2d.\(y = -0.054x_1 - 0.021x_2 + 1.2x_3 + 13.04\) where \(y = \text{ sales }\),$x_1 = $ price, \(x_2 = \begin{cases} 0 \text{ when not urban} \\ 1\text{ when urban} \end{cases}\) \(x_3 = \begin{cases} 0 \text{ when not US} \\ 1\text{ when US} \end{cases}\).

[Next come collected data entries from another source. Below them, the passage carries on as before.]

-- ==== Sys2Proof/Machine/Translate.lean ====
section
/-! DEFINITION. Ndelet, the Cistern and the Oasis pool: building, finding, verifying and installing translations (20 R381–R387), and the modes of splits at safe points (R381, R382). -/

namespace Sys2Proof.Machine

/-! ### Keys and signatures (R383, R384) -/

/-- K: SHA-512 of FVHASH, FEATV, CODELEN and the code. -/
def cistKey (header code : List Byte) : BitVec 512 :=
  Config.sha512 (leBytes 8 (natAt header 32 8) ++ leBytes 8 Config.featv.toNat ++ leBytes 4 (natAt header 8 4) ++ code)

/-- A target table's bytes (R386). -/
def tableBytes (t : List (Nat × Nat)) : List Byte := (t.map fun x => leBytes 4 x.1 ++ leBytes 4 x.2).flatten

/-- What a signature covers: K, the native image, the target table. -/
def signedBytes (key : BitVec 512) (image : List Byte) (table : List (Nat × Nat)) : List Byte :=
  leBytes 64 key.toNat ++ image ++ tableBytes table

/-- Whether a found translation's signature verifies under a trusted key; the device's own is always on the list, and a signature that it
makes verifies. (log 11, DESIGN CHOICE) -/
def State.trusts (s : State) (e : CistEnt) : Bool :=
  let b := signedBytes e.key e.image e.table
  (e.signer == Config.deviceKey && (e.sig == Config.ecdsaSign 0 b || Config.ecdsaVerify e.signer b e.sig)) ||
    (s.modu.trust.contains e.signer && Config.ecdsaVerify e.signer b e.sig)

/-- Native words of an image's bytes. -/
def imageWords : Nat → List Byte → List DWord
  | 0, _ => []
  | n + 1, b => if b.length < 8 then [] else BitVec.ofNat 64 (natAt b 0 8) :: imageWords n (b.drop 8)

/-! ### TRCTL (R387) -/

def Part.nden (p : Part) : Bool := bitOf p.trctl 0
def Part.oasen (p : Part) : Bool := bitOf p.trctl 1
def Part.cisten (p : Part) : Bool := bitOf p.trctl 2
def Part.nostore (p : Part) : Bool := bitOf p.trctl 3

/-! ### The Cistern (R383, R385) -/

/-- An erase block that has never been erased. -/
def CistBlock.blank : CistBlock := { erases := 0, dead := 0, ents := [] }

/-- How many erase blocks the store has; the first from `i` on, of `n`, other than `not`, that has room for so many bytes. (log 17, DESIGN
CHOICE) -/
def cistBlocks : Nat := Config.cisternBytes / Config.cistBlock
def Module.cistRoom (m : Module) (not : Option Nat) (size : Nat) : Nat → Nat → Option Nat
  | _, 0 => none
  | i, n + 1 =>
      if some i != not && (tget CistBlock.blank m.cistern i).used + size ≤ Config.cistBlock then some i
      else m.cistRoom not size (i + 1) n

/-- The lowest block with room: among those written to so far, and the first that has never been. -/
def Module.cistSpot (m : Module) (not : Option Nat) (size : Nat) : Option Nat :=
  m.cistRoom not size 0 (min cistBlocks ((m.cistern.map (·.1)).foldl max 0 + 2))

/-- An entry is written into a block. -/
def Module.cistPut (m : Module) (i : Nat) (e : CistEnt) : Module :=
  let b := tget CistBlock.blank m.cistern i
  { m with cistern := tput m.cistern i { b with ents := b.ents ++ [e] } }

/-- When the newest entry of a block was last used. -/
def CistBlock.newest (b : CistBlock) : Nat := (b.ents.getLast?.map (·.used)).getD 0

/-- Insert a block by the use of its newest entry. -/
def insBlock (x : Nat × CistBlock) : List (Nat × CistBlock) → List (Nat × CistBlock)
  | [] => [x]
  | y :: r => if x.2.newest < y.2.newest then x :: y :: r else y :: insBlock x r

/-- The block that is to be freed (R385): of the 16 whose newest entry is least recently used, the lowest erase count, the lowest number on
a tie. -/
def Module.cistVictim (m : Module) : Option (Nat × CistBlock) :=
  ((m.cistern.foldl (fun l x => insBlock x l) []).take 16).foldl (fun (a : Option (Nat × CistBlock)) x =>
    match a with
    | none => some x
    | some y => if x.2.erases < y.2.erases || (x.2.erases == y.2.erases && x.1 < y.1) then some x else some y) none

/-- A block is erased: its entries that some partition has used since its last reset are rewritten elsewhere first, or in the block itself where
nothing else has room; the rest are dropped. (log 17, DESIGN CHOICE) -/
def Module.cistFreeBlock (m : Module) (x : Nat × CistBlock) : Module :=
  (x.2.ents.filter fun e => !e.by_.isEmpty).foldl (fun (m : Module) e => m.cistPut ((m.cistSpot (some x.1) e.bytes).getD x.1) e)
    { m with cistern := tput m.cistern x.1 { erases := x.2.erases + 1, dead := 0, ents := [] } }

/-- An entry is written; a block is freed where none has room. An entry that no block can hold, or for which the freed block has no room, is
not kept. (log 17, DESIGN CHOICE) -/
def Module.cistStore (m : Module) (e : CistEnt) : Module :=
  match m.cistSpot none e.bytes with
  | some i => m.cistPut i e
  | none => match m.cistVictim with
    | none => m
    | some x =>
      let m1 := m.cistFreeBlock x
      match m1.cistSpot none e.bytes with
      | some i => m1.cistPut i e
      | none => m1

/-- The entries of the store. -/
def Module.cistEnts (m : Module) : List CistEnt := (m.cistern.map (·.2.ents)).flatten

/-- An entry is used for a partition. -/
def Module.cistTouch (m : Module) (p : Nat) (e : CistEnt) : Module :=
  { m with cistUse := m.cistUse + 1,
           cistern := tmap (fun _ b => { b with ents := b.ents.map fun x => if x == e then { x with used := m.cistUse + 1, by_ := sins x.by_ p } else x }) m.cistern }

/-- An entry that failed its verification is discarded (R384). -/
def Module.cistDiscard (m : Module) (e : CistEnt) : Module :=
  let same (x : CistEnt) : Bool := x.key == e.key && x.signer == e.signer && x.sig == e.sig && x.image == e.image && x.table == e.table
  { m with cistern := tmap (fun _ b =>
      { b with dead := b.dead + ((b.ents.filter same).map CistEnt.bytes).foldl (· + ·) 0, ents := b.ents.filter (!same ·) }) m.cistern }

/-- A translation goes to the Cistern unless NOSTORE is set or the Cistern is kept unused. (log 17, DESIGN CHOICE; log 66, DESIGN CHOICE) -/
def State.cistKeep (s : State) (p : Nat) (e : CistEnt) : State :=
  if (s.part p).nostore || !(s.part p).cisten then s
  else { s with modu := { (s.modu.cistStore { e with used := s.modu.cistUse + 1, by_ := [p] }) with cistUse := s.modu.cistUse + 1 } }

/-! ### The Oasis pool (R386) -/

/-- Bytes of a record's fixed part. -/
def oasisHead : Nat := 0x180

/-- The bytes a record takes: whole 128-byte lines. -/
def oasisLen (nlen tlen : Nat) : Nat := roundUp (oasisHead + nlen + 8 * tlen) 128

/-- Lines of the pool, read at SYSTEM scope through the partition's supervisor table; none where an access fails or a line is marked. -/
def State.poolRead (s : State) (p : Nat) (off : Nat) : Nat → Option (List Byte)
  | 0 => some []
  | n + 1 =>
      let ea := s.part p |>.oasbase
      match effAddr ea (off : Int) with
      | .error _ => none
      | .ok a => match s.checkAccess (unitWho p 0 true) { right := 0, kinds := [4], size := 128, align := 128, write := false } 0 a with
        | .error _ => none
        | .ok x =>
            if (List.range 128).any fun i => s.homeMark (x.paAt i) then none
            else (s.poolRead p (off + 128) n).map fun r => ((List.range 128).map fun i => s.homeByte (x.paAt i)) ++ r

/-- The pool's record at an offset: its length and contents; none past the last record. Records stand one after another from OASBASE on; one
with NLEN 0 ends them (log 17, DESIGN CHOICE). -/
def State.poolRecord (s : State) (p off : Nat) : Option (Nat × CistEnt) :=
  match s.poolRead p off 3 with
  | none => none
  | some h =>
    let nlen := natAt h 0x48 4
    let tlen := natAt h 0x4C 4
    if nlen = 0 || nlen % 8 != 0 then none
    else match s.poolRead p off (oasisLen nlen tlen / 128) with
      | none => none
      | some b =>
        let pairAt (i : Nat) : Nat × Nat := (natAt b (oasisHead + nlen + 8 * i) 4, natAt b (oasisHead + nlen + 8 * i + 4) 4)
        some (oasisLen nlen tlen,
          { key := BitVec.ofNat 512 (natAt b 0 64), featv := BitVec.ofNat 64 (natAt b 0x40 8), signer := BitVec.ofNat 512 (natAt b 0x50 64),
            sig := BitVec.ofNat 1056 (leNat ((b.drop 0x90).take 132).reverse), image := (b.drop oasisHead).take nlen,
            table := (List.range tlen).map pairAt, used := 0, by_ := [] })

/-- Search the pool for a key, `n` records at most: the record, or the offset where the next one is written. (log 17, DESIGN CHOICE) -/
def State.poolFind (s : State) (p : Nat) (key : BitVec 512) (off : Nat) : Nat → Except Nat CistEnt
  | 0 => .error off
  | n + 1 => match s.poolRecord p off with
    | none => .error off
    | some (k, e) => if e.key == key then .ok e else s.poolFind p key (off + k) n

/-- The end of the records of a pool, `n` at most. (log 17, DESIGN CHOICE) -/
def State.poolEnd (s : State) (p off : Nat) : Nat → Nat
  | 0 => off
  | n + 1 => match s.poolRecord p off with
    | none => off
    | some (k, _) => s.poolEnd p (off + k) n

/-- The records a pool may hold: one of 44-bit offsets takes at least four lines; the search goes by the number of bytes listed. -/
def State.poolFuel (s : State) : Nat := s.mem.length + 1

/-- A record's bytes. -/
def CistEnt.record (e : CistEnt) : List Byte :=
  let head := leBytes 64 e.key.toNat ++ leBytes 8 e.featv.toNat ++ leBytes 4 e.image.length ++ leBytes 4 e.table.length ++
    leBytes 64 e.signer.toNat ++ (leBytes 132 e.sig.toNat).reverse ++ List.replicate 108 0
  let body := head ++ e.image ++ tableBytes e.table
  body ++ List.replicate (oasisLen e.image.length e.table.length - body.length) 0

/-- Whole lines are written to the pool, each by one access; a line that may not be written ends it. -/
def State.poolLines (s : State) (p off : Nat) : Nat → List Byte → State
  | 0, _ => s
  | n + 1, b =>
      if b.isEmpty then s
      else match effAddr (s.part p).oasbase (off : Int) with
        | .error _ => s
        | .ok a => match s.checkAccess (unitWho p 0 true) { right := 1, kinds := [4], size := 128, align := 128, write := true } 0 a with
          | .error _ => s
          | .ok x => (s.agentPut x (b.take 128)).poolLines p (off + 128) n (b.drop 128)

/-- A built translation is written behind the last record of the pool. (log 17, DESIGN CHOICE) -/
def State.poolStore (s : State) (p : Nat) (e : CistEnt) : State :=
  s.poolLines p (s.poolEnd p 0 s.poolFuel) (e.record.length / 128) e.record

/-! ### Building and installing (R381–R387) -/

/-- Whether a split may still run a withdrawn translation. -/
def State.transUsed (s : State) (p : Nat) (t : Translation) : Bool :=
  s.waves.any fun w => partOfKey w.1 == p && w.2.codesel == t.sel && w.2.splits.any (·.2.trans)

/-- A translation becomes the image's own; a withdrawn one is kept until no split can be in it. (log 66, DESIGN CHOICE) -/
def State.installTrans (s : State) (p ctx sel off len : Nat) (e : CistEnt) : State :=
  let t : Translation := { ctx := ctx, sel := sel, off := off, len := len, key := e.key, table := e.table, words := imageWords e.image.length e.image,
                            gone := false }
  s.modPart p fun x => { x with trans := x.trans.filter (fun y =>
    if y.gone then s.transUsed p y else !(y.ctx == ctx && y.sel == sel && y.off == off)) ++ [t] }

/-- What the decode of an image depends on, at either level and in or out of a handler. -/
def kernelEnv (k : Kernel) : DecEnv := { vregs := k.vregs, sregs := k.sregs, ztiles := k.ztiles, sup := true, c16 := k.c16, inTrap := true }

/-- Ndelet builds a translation from an image's header and code, signed with the device key. (log 66, DESIGN CHOICE) -/
def buildTrans (k : Kernel) (header code : List Byte) : CistEnt :=
  let r := lower (kernelEnv k) k.illh code
  let image := (r.2.map (leBytes 8)).flatten
  let key := cistKey header code
  { key := key, featv := Config.featv, signer := Config.deviceKey, sig := Config.ecdsaSign 0 (signedBytes key image r.1), image := image, table := r.1,
    used := 0, by_ := [] }

/-- Ndelet builds a translation, if TRCTL lets it; it goes to the Cistern and the pool, and is verified like any other before it is installed
(R384). (log 66, DESIGN CHOICE) -/
def State.buildFor (s : State) (p ctx sel off : Nat) (k : Kernel) (header code : List Byte) : State :=
  if !(s.part p).nden then s
  else
    let e := buildTrans k header code
    let s1 := (s.modPart p fun x =>
      { x with trbuilt := (x.trbuilt + 1) % 2 ^ 32,
               found := x.found ++ [{ ctx := ctx, sel := sel, off := off, len := k.codelen, ent := e, oasis := false }] }).cistKeep p e
    if (s.part p).oasen then s1.poolStore p e else s1

/-- A lookup of an image: the Cistern, then the pool, else Ndelet builds it. -/
def State.seekTrans (s : State) (p ctx sel off : Nat) (k : Kernel) (header code : List Byte) : State :=
  let x := s.part p
  let key := cistKey header code
  let find (e : CistEnt) (oasis : Bool) : Found := { ctx := ctx, sel := sel, off := off, len := k.codelen, ent := e, oasis := oasis }
  let cist := if x.cisten then s.modu.cistEnts.find? (·.key == key) else none
  let pool := if x.oasen then (match s.poolFind p key 0 s.poolFuel with | .ok e => some e | .error _ => none) else none
  match cist, pool with
  | some e, _ =>
      { (s.putPart p { x with trhitc := (x.trhitc + 1) % 2 ^ 32, found := x.found ++ [find e false] }) with modu := s.modu.cistTouch p e }
  | none, some e => s.putPart p { x with trhito := (x.trhito + 1) % 2 ^ 32, found := x.found ++ [find e true] }
  | none, none => s.buildFor p ctx sel off k header code

/-- An image that may be translated: its kernel, its header, its code. A native kernel is never translated. (log 66, DESIGN CHOICE) -/
def State.imageOf (s : State) (part ctx sel off : Nat) : Option (Kernel × List Byte × List Byte) :=
  let sup := ctx == supKey
  if sup != bitOf sel 19 then none
  else match s.imageBytes part ctx sup sel off 64 with
    | none => none
    | some (h, room) =>
      let k := kernelOf h sel off
      if badHeader h room || k.native || k.codelen = 0 then none
      else (s.imageBytes part ctx sup sel (off + 64) k.codelen).map fun c => (k, h, c.1)

/-- TRANSLATION_BUILD: the image at offset `off` of a selector of a context (4096 for the supervisor table) is looked up, or built. (log 66,
DESIGN CHOICE) -/
def execTranslationBuild (part ctx sel off : Nat) (s : State) : Out :=
  let x := s.part part
  let known := x.trans.any (fun t => !t.gone && t.ctx == ctx && t.sel == sel && t.off == off) ||
    x.found.any (fun t => t.ctx == ctx && t.sel == sel && t.off == off)
  if known || !x.running then .next s
  else match s.imageOf part ctx sel off with
    | none => .next s
    | some (k, h, code) => .next (s.seekTrans part ctx sel off k h code)

/-- TRANSLATION_INSTALL: a found translation is verified, then installed, and kept in the Cistern if it came from the pool; one that fails is
discarded and counted, and Ndelet builds the image's translation. (log 66, DESIGN CHOICE) -/
def execTranslationInstall (part i : Nat) (s : State) : Out :=
  match (s.part part).found[i]? with
  | none => .next s
  | some f =>
    let s1 := s.modPart part fun x => { x with found := ldel x.found i }
    if !s.trusts f.ent then
      let s2 := s1.modPart part fun x => { x with trrej := (x.trrej + 1) % 2 ^ 32 }
      let s3 := if f.oasis then s2 else { s2 with modu := s2.modu.cistDiscard f.ent }
      .next (match s3.imageOf part f.ctx f.sel f.off with
        | some (k, h, code) => s3.buildFor part f.ctx f.sel f.off k h code
        | none => s3)
    else
      let s2 := s1.installTrans part f.ctx f.sel f.off f.len f.ent
      .next (if f.oasis then s2.cistKeep part f.ent else s2)

end Sys2Proof.Machine
end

2e. Looking at the summary of our model, we can reject the null hypthesis for Price and US as evident by the ’***’, but not Urban.
2f.
car_model_2 <- lm(Sales~Price+US, data = Carseats)
summary(car_model)
##
## Call:
## lm(formula = Sales ~ Price + Urban + US, data = Carseats)
##
## Residuals:
## Min 1Q Median 3Q Max
## -6.9206 -1.6220 -0.0564 1.5786 7.0581
##
## Coefficients:
## Estimate Std. Error t value Pr(>|t|)
## (Intercept) 13.043469 0.651012 20.036 < 2e-16 ***
## Price -0.054459 0.005242 -10.389 < 2e-16 ***
## UrbanYes -0.021916 0.271650 -0.081 0.936
## USYes 1.200573 0.259042 4.635 4.86e-06 ***
## ---
## Signif. codes: 0 '***' 0.001 '**' 0.01 '*' 0.05 '.' 0.1 ' ' 1
##
## Residual standard error: 2.472 on 396 degrees of freedom
## Multiple R-squared: 0.2393, Adjusted R-squared: 0.2335
## F-statistic: 41.52 on 3 and 396 DF, p-value: < 2.2e-16
2g.
anova(car_model)['Residuals','Mean Sq']
## [1] 6.113219
anova(car_model_2)['Residuals','Mean Sq']
## [1] 6.097921
So therefore while the two models are very similar in fit, the second model fits the data slightly better, as evident by the lower value for MSE. 2h.
confint(car_model)
## 2.5 % 97.5 %
## (Intercept) 11.76359670 14.32334118
## Price -0.06476419 -0.04415351
## UrbanYes -0.55597316 0.51214085
## USYes 0.69130419 1.70984121
These confidence intervals tell us that with 95% certainty, we can say that the true value of the coefficient (as opposed to the estimated value in our model) lies between the two listed values.